In the case of ADHD diagnosis, our study findings differ from those of a 2010 study by Xu et al.41 They also used the 2001 to 2004 NHANES and found that serum cotinine level was positively associated with ADHD diagnosis among Mexican American children but was not associated with ADHD diagnosis among non-Hispanic white and black children even after adjusting for maternal smoking during pregnancy. The study by Xu et al had methodological limitations; ADHD was measured using a single-item question that asked parents whether a health care professional had ever diagnosed their child as having ADHD, and they did not use a cotinine cutoff point to measure SHS exposure. The differences in results between the 2 studies may be related to these measurement variations. Furthermore, current cigarette smokers were more likely to be retained in the analyses by Xu et al. Our findings suggest that the association between SHS exposure and ADHD diagnosis is attributable to in utero tobacco exposure. Recent results from a large longitudinal study by Ekblad et al42 suggest that in utero tobacco exposure may lead to adverse psychiatric conditions. A recent study by Cho et al43 among children in 5 Korean cities also found a positive association between SHS exposure and ADHD symptoms. Therefore, the association between SHS exposure and ADHD symptoms may only be significant at the subthreshold level vs at the diagnostic level.

Several limitations to our study must be considered when interpreting the results. These include the cross-sectional design, our inability to control for some potential confounders, and the possibility that intermittent smokers were included in the analyses. There is no established cutoff point for nonsmokers among persons younger than 12 years,22 and intermittent smokers of any age could have been retained in our analysis if they did not smoke in the 24 to 36 hours before their NHANES blood draw. Some of these participants would not have had detectable serum cotinine levels at the time of their NHANES participation because of the short half-life of this measure.44 Furthermore, we did not control for alcohol consumption because data on alcohol consumption in participants younger than 12 years were not collected in the NHANES. Another potential confounder that we were unable to control for in our analysis is maternal psychiatric history.4547 That is, children with depressed mothers are more likely to have poor mental health.4547 In addition, the source of SHS exposure is unknown (eg, mother, father, or other), and illicit drug use was not considered a covariate. Finally, our models included adjustment for allostatic load as a proxy control for psychological stress, which has been shown to be associated with risk of psychiatric symptoms.7,8 However, controlling for allostatic load did not weaken associations between serum cotinine level and DISC-IV symptoms, so it remains unclear if this measure appropriately controlled for psychological stress.
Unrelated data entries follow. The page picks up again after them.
theorem execPtmPeriod_within {C : List Comp} {s₀ : State} (port : Nat) {s : State} (h : Within C s₀ s) (hc : covers C [.out, .host] = true) : WithinO C s₀ (execPtmPeriod port s) := by
  unfold execPtmPeriod
  try dsimp only
  repeat' first
    | dsimp only [withinO_next]
    | (with_reducible show WithinO _ _ _; split)
  repeat' first
    | with_reducible assumption
    | exact covers_trans (by decide) hc
    | with_reducible apply startPtm_within
    | with_reducible apply modPtm_within
    | split
    | with_reducible apply Within.upd
    | exact .inr (covers_mem hc (by decide))
    | with_reducible exact .inl rfl
    | with_reducible exact List.prefix_refl _
    | with_reducible exact Nat.le_refl _
    | with_reducible exact id
    | dsimp only


theorem execPtmNow_within {C : List Comp} {s₀ : State} (port n : Nat) {s : State} (h : Within C s₀ s) (hc : covers C [.out, .host, .ev] = true) : WithinO C s₀ (execPtmNow port n s) := by
  unfold execPtmNow
  try dsimp only
  repeat' first
    | dsimp only [withinO_next]
    | (with_reducible show WithinO _ _ _; split)
  repeat' first
    | with_reducible assumption
    | exact covers_trans (by decide) hc
    | with_reducible refine takeInput_within ?_ ?_ (by assumption)
    | with_reducible apply startPtm_within
    | split


theorem execPtmDialogueDone_within {C : List Comp} {s₀ : State} (port : Nat) (master : U64) (propagation : Nat) {s : State} (h : Within C s₀ s) (hc : covers C [.out, .host, .ev] = true) : WithinO C s₀ (execPtmDialogueDone port master propagation s) := by
  unfold execPtmDialogueDone
  try dsimp only
  repeat' first
    | dsimp only [withinO_next]
    | (with_reducible show WithinO _ _ _; split)
  repeat' first
    | with_reducible assumption
    | exact covers_trans (by decide) hc
    | with_reducible apply startDialogue_within
    | with_reducible apply modPtm_within
    | with_reducible apply raise_within
    | split
    | with_reducible apply Within.upd
    | exact .inr (covers_mem hc (by decide))
    | with_reducible exact .inl rfl
    | with_reducible exact List.prefix_refl _
    | with_reducible exact Nat.le_refl _
    | with_reducible exact id
    | dsimp only


theorem execPtmResponseTimeout_within {C : List Comp} {s₀ : State} (port : Nat) {s : State} (h : Within C s₀ s) (hc : covers C [.host] = true) : WithinO C s₀ (execPtmResponseTimeout port s) := by
  unfold execPtmResponseTimeout
  try dsimp only
  repeat' first
    | dsimp only [withinO_next]
    | (with_reducible show WithinO _ _ _; split)
  repeat' first
    | with_reducible assumption
    | exact covers_trans (by decide) hc
    | with_reducible apply modPtm_within
    | split
    | with_reducible apply Within.upd
    | exact .inr (covers_mem hc (by decide))
    | with_reducible exact .inl rfl
    | with_reducible exact List.prefix_refl _
    | with_reducible exact Nat.le_refl _
    | with_reducible exact id
    | dsimp only


theorem readPtm_within {C : List Comp} {s₀ : State} (port tile : Nat) {s : State} (h : Within C s₀ s) (hc : covers C [.out, .host] = true) : Within C s₀ (readPtm port tile s) := by
  unfold readPtm
  try dsimp only
  repeat' first
    | with_reducible assumption
    | exact covers_trans (by decide) hc
    | with_reducible apply capture_within
    | with_reducible apply emit_within
    | (with_reducible apply foldl_within; rotate_left; (intro _ _ _; try dsimp only))
    | dsimp only


theorem execPtmStatusRead_within {C : List Comp} {s₀ : State} (port tile : Nat) {s : State} (h : Within C s₀ s) (hc : covers C [.out, .host] = true) : WithinO C s₀ (execPtmStatusRead port tile s) := by
  unfold execPtmStatusRead
  try dsimp only
  repeat' first
    | dsimp only [withinO_next]
    | (with_reducible show WithinO _ _ _; split)
  repeat' first
    | with_reducible assumption
    | exact covers_trans (by decide) hc
    | with_reducible apply readPtm_within
    | split


end Sys2Proof.Machine
end

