theorem execCePairSet_within {C : List Comp} {s₀ : State} (c : Cmd) {s : State} (h : Within C s₀ s) (hc : covers C [.out, .eng, .mv, .host, .ev, .boot, .hm, .rd] = true) : WithinO C s₀ (execCePairSet c s) :=
  runOp_within c (fun h => h) (fun h => opCePairSet_within c h (covers_trans (by decide) hc)) h (covers_trans (by decide) hc)

theorem opCeSwitchover_within {C : List Comp} {s₀ : State}  (c : Cmd) {s : State} (h : Within C s₀ s) (hc : covers C [.free, .eng, .time, .rd] = true) : WithinR C s₀ ((opCeSwitchover).act c s) := by
  dsimp only [opCeSwitchover]
  repeat' first
    | dsimp only [withinR_done, withinR_wait, withinR_fail]
    | (with_reducible show WithinR _ _ _; split)
  repeat' first
    | with_reducible assumption
    | exact covers_trans (by decide) hc
    | with_reducible apply planChange_within
    | with_reducible apply addWait_within
    | split


theorem execCeSwitchover_within {C : List Comp} {s₀ : State} (c : Cmd) {s : State} (h : Within C s₀ s) (hc : covers C [.free, .out, .eng, .mv, .host, .time, .ev, .boot, .hm, .rd] = true) : WithinO C s₀ (execCeSwitchover c s) :=
  runOp_within c (fun h => h) (fun h => opCeSwitchover_within c h (covers_trans (by decide) hc)) h (covers_trans (by decide) hc)

theorem opCeStandbyRestart_within {C : List Comp} {s₀ : State} (img : Image) (c : Cmd) {s : State} (h : Within C s₀ s) (hc : covers C [.out, .eng, .ev, .gov, .hm, .rd] = true) : WithinR C s₀ ((opCeStandbyRestart img).act c s) := by
  dsimp only [opCeStandbyRestart]
  repeat' first
    | dsimp only [withinR_done, withinR_wait, withinR_fail]
    | (with_reducible show WithinR _ _ _; split)
  repeat' first
    | with_reducible assumption
    | exact covers_trans (by decide) hc
    | with_reducible apply readImage_within
    | with_reducible apply loseStandby_within
    | with_reducible apply addWait_within
    | with_reducible apply bumpPkg_within
    | with_reducible apply modCe_within
    | with_reducible apply restartEngine_within
    | split
    | with_reducible apply Within.upd
    | exact .inr (covers_mem hc (by decide))
    | with_reducible exact .inl rfl
    | with_reducible exact List.prefix_refl _
    | with_reducible exact Nat.le_refl _
    | with_reducible exact id
    | with_reducible exact fun g => g.of_eq rfl rfl rfl
    | dsimp only


theorem execCeStandbyRestart_within {C : List Comp} {s₀ : State} (c : Cmd) (img : Image) {s : State} (h : Within C s₀ s) (hc : covers C [.out, .eng, .mv, .host, .ev, .boot, .gov, .hm, .rd] = true) : WithinO C s₀ (execCeStandbyRestart c img s) :=
  runOp_within c (fun h => h) (fun h => opCeStandbyRestart_within img c h (covers_trans (by decide) hc)) h (covers_trans (by decide) hc)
Despite these limitations, findings in the present study provide critical and much-needed data on associations of biologically confirmed SHS exposure with DSM-IV symptoms in a nationally representative sample of US children and adolescents. Our results have important public health implications. Only 26 states in the United States have banned smoking in all public places (such as bars and restaurants), despite evidence that comprehensive public smoking bans lead to reduced incidence of cardiovascular and respiratory conditions.48 Similar improvements in population-level mental health may be possible.49 Efforts to ban smoking in public places where children and adolescents are present, including all child care settings and schools, should continue, as well as increased efforts to develop interventions targeted directly at parents and designed to prevent SHS exposure in the homes of children and adolescents.50,51 Given the critical developmental period of childhood and adolescence, the effects of policy to reduce or ban smoking in public places and in the home may help prevent or reduce the progression of illness in at-risk individuals and alleviate the heavy burden of illness attributable not only to tobacco use but also to mental disorders.

Acknowledgments

Funding/Support: This study was supported in part by the National Institute of Mental Health, Intramural Research Program (Dr Merikangas). During the course of the study, Mr Bandiera received a summer fellowship through the National Hispanic Science Network on Drug Abuse, which is sponsored by the National Institute on Drug Abuse. Mr Bandiera completed his fellowship at the Section on Developmental Genetic Epidemiology, National Institute of Mental Health under the direction of principal investigator Merikangas. Mr Bandiera is also a recipient of predoctoral grant 1F31MH084567-01A1 from the National Institute of Mental Health. Dr Lee is also funded by a grant from the Flight Attendant Medical Research Institute.

Footnotes

Financial Disclosure: None reported.

Publisher's Disclaimer: The views and opinions expressed in this article are those of the authors and should not be construed to represent the views of any of the sponsoring organizations or agencies of the US government. The National Health and Nutrition Examination Survey data are collected by the National Center for Health Statistics. All analyses, interpretations, and conclusions expressed in this article are those of the authors and not the National Center for Health Statistics, which is responsible only for the initial data.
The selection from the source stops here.